── STUDY MATERIAL ──

/-- An operand of class AU that the tap port injected: taken as a whole access unit of its brood. -/
def Dev.injectedAu (d : Dev) (tag ref : Nat) : Dev :=
  match d.vdc.decs.find? (fun x => deBrood (d.decEnt x.1) == tagBrood tag && deFlock (d.decEnt x.1) == tagFlock tag) with
  | none => d
  | some (e, s) =>
    let m := (d.beatNear (tagMedia tag)).toNat
    let a : Au := { ref := ref, media := m, first := d.beat, offered := true, clean := true, key := true }
    (d.setDec e { s with aus := s.aus ++ [a], lastMedia := some m }).auArrives e a 0

/-- The point in force for a picture that begins with this packet (R170, under R143 and R144). -/
def Dev.decSwitch (d : Dev) (e : Nat) (it : Item) (key : Bool) : Dev :=
  match d.dec e with
  | none => d
  | some s =>
    let tgt := deTarget (d.decEnt e)
    let be := d.broodEnt it.md.brood
    let go := fun (d : Dev) (p : Nat × Nat) => d.modDec e (fun s => { s with cur := p, pend := none })
    let key := key && !(d.brood it.md.brood).bad.contains (it.md.stream, it.md.ts)
    if tgt = s.cur then d
    else if brStruct be = 2 ∧ tgt.1 ≠ s.cur.1 then
      if it.md.stream = tgt.1 ∧ key = true then go d tgt else d
    else if brStruct be = 2 ∧ it.md.stream ≠ s.cur.1 then d
    else
      let okT := decide (tgt.2 ≤ s.cur.2) || key || (it.md.layer.testBit 2 && decide (it.md.layer / 8 % 8 ≤ tgt.2))
      let okS := decide (tgt.1 ≤ s.cur.1) || key || (be.f 0 30 28 == 3 && Config.ddSwitch it.dd tgt.1 tgt.2)
      if okT && okS then go d tgt
      else if okT && decide (tgt.2 < s.cur.2) then go d (s.cur.1, tgt.2)
      else if okS && decide (tgt.1 < s.cur.1) then go d (tgt.1, s.cur.2)
      else d

/-- The point in force for a picture that begins now: while a change of encoding down is pending, temporal layer 0 alone (R143). -/
def Dev.decPoint (d : Dev) (e : Nat) : Nat × Nat :=
  match d.dec e with
  | none => (0, 0)
  | some s =>
    let ent := d.decEnt e
    if brStruct (d.broodEnt (deBrood ent)) = 2 ∧ (deTarget ent).1 < s.cur.1 then (s.cur.1, 0) else s.cur

/-- A decoder's pending switch, at a boundary: where it has found no switching point in KEYREQ_WAIT beats, a key-picture request names
its target (R145, R170). -/
def Dev.decPending (d : Dev) (e : Nat) : Dev :=
  match d.dec e with
  | none => d
  | some s =>
    let ent := d.decEnt e
    let tgt := deTarget ent
    if tgt = s.cur ∨ d.composeStopped (deFlock ent) = true then d.modDec e (fun s => { s with pend := none })
    else
      match s.pend with
      | some (t, since, asked) =>
        if t ≠ tgt then d.modDec e (fun s => { s with pend := some (tgt, d.beat, false) })
        else if asked ∨ d.beat < since + d.fld Reg.FWD_CFG 9 0 then d
        else (d.modDec e (fun s => { s with pend := some (tgt, since, true) })).decKeyReq e tgt.1 (decide (tgt.1 ≠ s.cur.1))
      | none => d.modDec e (fun s => { s with pend := some (tgt, d.beat, false) })

/-- The decode task of an access unit has frozen it. -/
def Dev.auFrozen (d : Dev) (e ref : Nat) : Bool :=
  d.tsk.tasks.any (fun x => x.2.kind == Kd.decode && x.2.entry == e && x.2.frozen && x.2.ops.any (fun o => o.ref == ref))

/-- An access unit offered DAMAGED, and not yet frozen, is complete again (R168): it replaces the one offered, in the store under R58, or
in the task that was given it. -/
def Dev.completeAu (d : Dev) (e : Nat) (a : Au) : Dev :=
  if a.publish then
    match (d.findSlot (d.auTag e a)).bind d.slotOf with
    | some sl =>
      if sl.arrived ∧ sl.ref = a.ref ∧ sl.quality = 2 ∧ sl.frozenWith = false
      then ((d.putAu e { a with clean := true }).arrive (d.auTag e a) a.ref 0).2 else d.tskCount 4 1
    | none => d.tskCount 4 1
  else
    foldDev ((d.decTasks e).filter (fun x => x.2.ops.any (fun o => o.ref == a.ref))) (fun x d =>
      d.setTask x.1 { x.2 with ops := x.2.ops.map (fun o => if o.ref = a.ref then { o with quality := 0 } else o) })
      (d.putAu e { a with clean := true })
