-- ==== Sys2Proof/Machine/Encode.lean ====
section
/-! DEFINITION. Video encode (chapter 10): entries and capacity, pictures and row groups, key pictures and refresh, the rate
models of both modes, settlement, output packets, and VEN_TAB. What the search chooses inside a row is the cell's: the bits
each row took come with its job. -/

namespace Sys2Proof.Machine
open Sys2Proof

def Dev.encEnt (d : Dev) (e : Nat) : Entry := d.ent .ven 0 e
def Dev.enc (d : Dev) (e : Nat) : Option Enc := tabFind d.ven.encs e
def Dev.setEnc (d : Dev) (e : Nat) (v : Enc) : Dev := { d with ven := { d.ven with encs := recSet d.ven.encs e v } }
def Dev.modEnc (d : Dev) (e : Nat) (f : Enc → Enc) : Dev := { d with ven := { d.ven with encs := recMod d.ven.encs e f } }
def Dev.venCount (d : Dev) (r c n : Nat) : Dev := d.cnt (Reg.VEN_CNT_LO + mediaOfs r) c n

/-! ### Row groups and temporal pattern (R208, R214) -/

/-- The row group of each row: every group takes rows until it has its share of what is left, so that where the areas do not divide the
earlier groups have more. -/
def rowGroupsOf : List Nat → Nat → Nat → Nat → Nat → List Nat
  | [], _, _, _, _ => []
  | a :: as, i, got, left, n =>
    i :: (if left ≤ (got + a) * n ∧ 1 < n then rowGroupsOf as (i + 1) 0 (left - got - a) (n - 1) else rowGroupsOf as i (got + a) left n)

/-- The row group of each row of a picture in g groups. -/
def groupsOf (e : Entry) (rows : List (Nat × Nat)) (g : Nat) : List Nat :=
  rowGroupsOf (rows.map (rowArea e)) 0 0 (rows.map (rowArea e)).sum g

/-- Temporal layer at a position of the pattern (Table 10.2). -/
def tidAt (t pos : Nat) : Nat :=
  match t with
  | 1 => 0
  | 2 => pos % 2
  | _ => [0, 2, 1, 2].getD (pos % 4) 0

/-- w(t), in tenths. -/
def weightOf (t tid : Nat) : Nat :=
  match t with
  | 1 => 10
  | 2 => [12, 8].getD tid 8
  | _ => [20, 10, 5].getD tid 5

/-- Layers a model covers: a SVC model m covers layers 0 to m, an encoding's model that encoding. -/
def covers (e : Entry) (m layer : Nat) : Bool := if enStruct e = 1 then decide (layer ≤ m) else m == layer

/-- Declared rate of model m, b/s. -/
def encRate (e : Entry) (m : Nat) : Nat :=
  let rate := fun k => (match k with | 0 => e.f 4 31 16 | 1 => e.f 4 15 0 | _ => e.f 5 31 16) * 8000
  if enStruct e = 1 then ((List.range (m + 1)).map rate).sum else rate m

/-- Floor bits of a row (R218). -/
def floorOf (e : Entry) (key accel : Bool) (x : Nat × Nat) : Nat :=
  let s := (encSizes e).getD x.1 (0, 0)
  Config.floorBits [enCodec e, (e.b 0 19).toNat, s.1, s.2, x.2, key.toNat, accel.toNat, enPeriod e, (e.b 2 10).toNat]

def modelFloor (e : Entry) (n m : Nat) (key : Bool) : Nat :=
  (((encRows e n).filter (fun x => covers e m x.1)).map (floorOf e key false)).sum

/-- Buffer size and drain per picture of a model. -/
def Model.size (m : Model) : Rat := (m.rate * m.bufMs : Nat) / (1000 : Rat)
def Model.drain (m : Model) (cad : Nat) : Rat := (m.rate * cad : Nat) / (600 : Rat)

/-! ### Classes, pools and admission (R210 to R212) -/

def Dev.encClasses (d : Dev) (r : Nat) : List EncClass := (d.regionOf (r + 2)).sec.encCls
def Dev.encClass (d : Dev) (r c : Nat) : Option EncClass := (d.encClasses r)[c]?
def Dev.encBase (d : Dev) (r c : Nat) : Nat :=
  ((List.range r).map (fun k => ((d.encClasses k).map (·.pools)).sum)).sum + (((d.encClasses r).take c).map (·.pools)).sum

def EncClass.ok (c : EncClass) : Bool :=
  decide (c.maxW ≤ 4096) && decide (c.maxH ≤ 4096) && decide (c.maxW * c.maxH ≤ 9437184) && decide (c.refs ≤ 4)

def Dev.encFree (d : Dev) (r c : Nat) : List Nat :=
  match d.encClass r c with
  | none => []
  | some k => ((List.range k.pools).map (fun i => d.encBase r c + i)).filter (fun p => !d.ven.encs.any (fun x => x.2.pool == p))

def encUnit : Nat := 125000000

def encLoad (e : Entry) : Nat := encArea e * 600 / max 1 (enCad e)
def encCharge (e : Entry) : Nat := if enFast e then encLoad e / 2 else encLoad e

/-- Encode load admitted in a region; a flock demoted by a reload has none (R42). -/
def Dev.encAdmitted (d : Dev) (r : Nat) : Nat :=
  ((d.ven.encs.filter (fun x => x.2.region == r && (tabFind d.cfg.demoted (enFlock (d.encEnt x.1))).isNone)).map (·.2.load)).sum
def Dev.encCapacity (d : Dev) (r : Nat) : Nat := encUnit * d.codecCells r true [0, 1] * d.fld Reg.VEN_CFG 22 16 / 100

/-- The template of an entry; a COMPOSITE entry's standard one is its layout's chained template. -/
def Dev.encTemplate (d : Dev) (r : Nat) (e : Entry) : Option Template :=
  let std :=
    if enSrc e = 0 then
      let l := d.layEnt (e.f 1 11 0)
      match d.layTemplate r l with
      | some t => ((d.templates r).find? (fun x => x.id == t.chainNext && x.kind == Kd.encode))
      | none => none
    else d.stdTemplate r Kd.encode
  let v := e.f 3 9 2
  if v = 0 then std
  else match (d.templates r).find? (fun t => t.id == v - 1 && t.kind == Kd.encode) with | some t => some t | none => std

/-- Cadence and cost of an encode entry's own releases in a region: those of a COMPOSITE entry are its layout's. -/
def Dev.encRel (d : Dev) (r : Nat) (e : Entry) : Nat × Nat := relOf (d.encTemplate r e) (enCad e)

/-- Row groups of a picture (R54, R214). -/
def rowGroups (t : Template) (e : Entry) (gang : Nat) : Nat :=
  let g := t.param % 256
  if g = 0 then min 255 (max 1 (ceilDiv (encArea e) ((if enFast e then 416666 else 208333) * gang))) else g

/-- A stream keeps level 5.1 and the luma rate of R164: each encoding is one, and so are all the layers of an SVC brood together. -/
def encWithin (e : Entry) : Bool :=
  decide (((if enStruct e = 1 then encArea e else e.f 6 31 16 * e.f 6 15 0) * 600) ≤ lumaLimit * enCad e) &&
  (List.range (enLayers e)).all (fun m => decide (encRate e m ≤ Config.levelRate (enCodec e) (e.b 0 19)))

/-- An entry keeps R207, R210, R221 and its field ranges. -/
def encOk (e : Entry) (c : EncClass) : Bool :=
  let st := enStruct e
  let n := enLayers e
  let t := enTemporal e
  let cad := enCad e
  encWithin e && (enCodec e == 0 || enCodec e == 1 || enCodec e == 3) && decide (st ≤ 2) && decide (n ≤ 3) && decide (t ≤ 3) &&
  (st != 1 || (enCodec e == 3 && t == 3 && decide (2 ≤ n))) && (enCodec e == 0 || (!e.b 0 19 && !e.b 2 8)) &&
  decide (enSrc e ≤ 2) && isCadence cad && (enPeriod e == 0 || (decide (8 ≤ enPeriod e) && decide (enPeriod e ≤ 256))) &&
  decide (e.f 2 7 6 ≤ 2) && decide (30 ≤ e.f 3 31 22) && decide (50 ≤ e.f 3 21 10) && decide (e.f 3 21 10 ≤ 2000) &&
  decide (e.f 6 31 16 % 2 = 0) && decide (e.f 6 15 0 % 2 = 0) && decide (0 < e.f 6 31 16) && decide (0 < e.f 6 15 0) &&
  decide (e.f 6 31 16 ≤ c.maxW) && decide (e.f 6 15 0 ≤ c.maxH) && decide ((if t = 3 then 3 else 2) ≤ c.refs) &&
  (List.range n).all (fun m =>
    let k : Model := { rate := encRate e m, bufMs := e.f 3 21 10 }
    decide ((modelFloor e n m false : Rat) ≤ k.drain cad) && decide ((modelFloor e n m true : Rat) ≤ k.size))

def newModels (e : Entry) : List Model := (List.range (enLayers e)).map (fun m => { rate := encRate e m, bufMs := e.f 3 21 10 })

def Dev.admitEnc (d : Dev) (e : Entry) : Nat ⊕ Enc :=
  let r := d.flockRegion (enFlock e)
  let cls := e.f 1 27 24
  match d.encClass r cls, d.encTemplate r e with
  | some c, some t =>
    let charge := encCharge e
    let gang := gangOf encUnit charge
    if !encOk e c || decide (3 < gang) || !resolvedOk t (enCad e) none then .inl 4
    else if gang ≠ 1 ∧ d.codecCells r true [0] < gang ∧ d.codecCells r true [1] < gang then .inl 3
    else
      match (d.encFree r cls).head? with
      | none => .inl 2
      | some p =>
        if d.encCapacity r < d.encAdmitted r + charge then .inl 1
        else .inr { region := r, pool := p, cls := cls, gang := gang, load := charge, models := newModels e,
                    lastKey := List.replicate (enLayers e) none, sweep := (encRows e (enLayers e)).map (fun _ => (0, 0)) }
  | _, _ => .inl 4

───

• _ABOUT THIS TASK_:
From the first line of the data above through the line containing "aus := s.aus", set each line down again exactly; include both ends and omit everything else.

• _EXPECTED OUTPUT_:
/-- An operand of class AU that the tap port injected: taken as a whole access unit of its brood. -/
def Dev.injectedAu (d : Dev) (tag ref : Nat) : Dev :=
  match d.vdc.decs.find? (fun x => deBrood (d.decEnt x.1) == tagBrood tag && deFlock (d.decEnt x.1) == tagFlock tag) with
  | none => d
  | some (e, s) =>
    let m := (d.beatNear (tagMedia tag)).toNat
    let a : Au := { ref := ref, media := m, first := d.beat, offered := true, clean := true, key := true }
    (d.setDec e { s with aus := s.aus ++ [a], lastMedia := some m }).auArrives e a 0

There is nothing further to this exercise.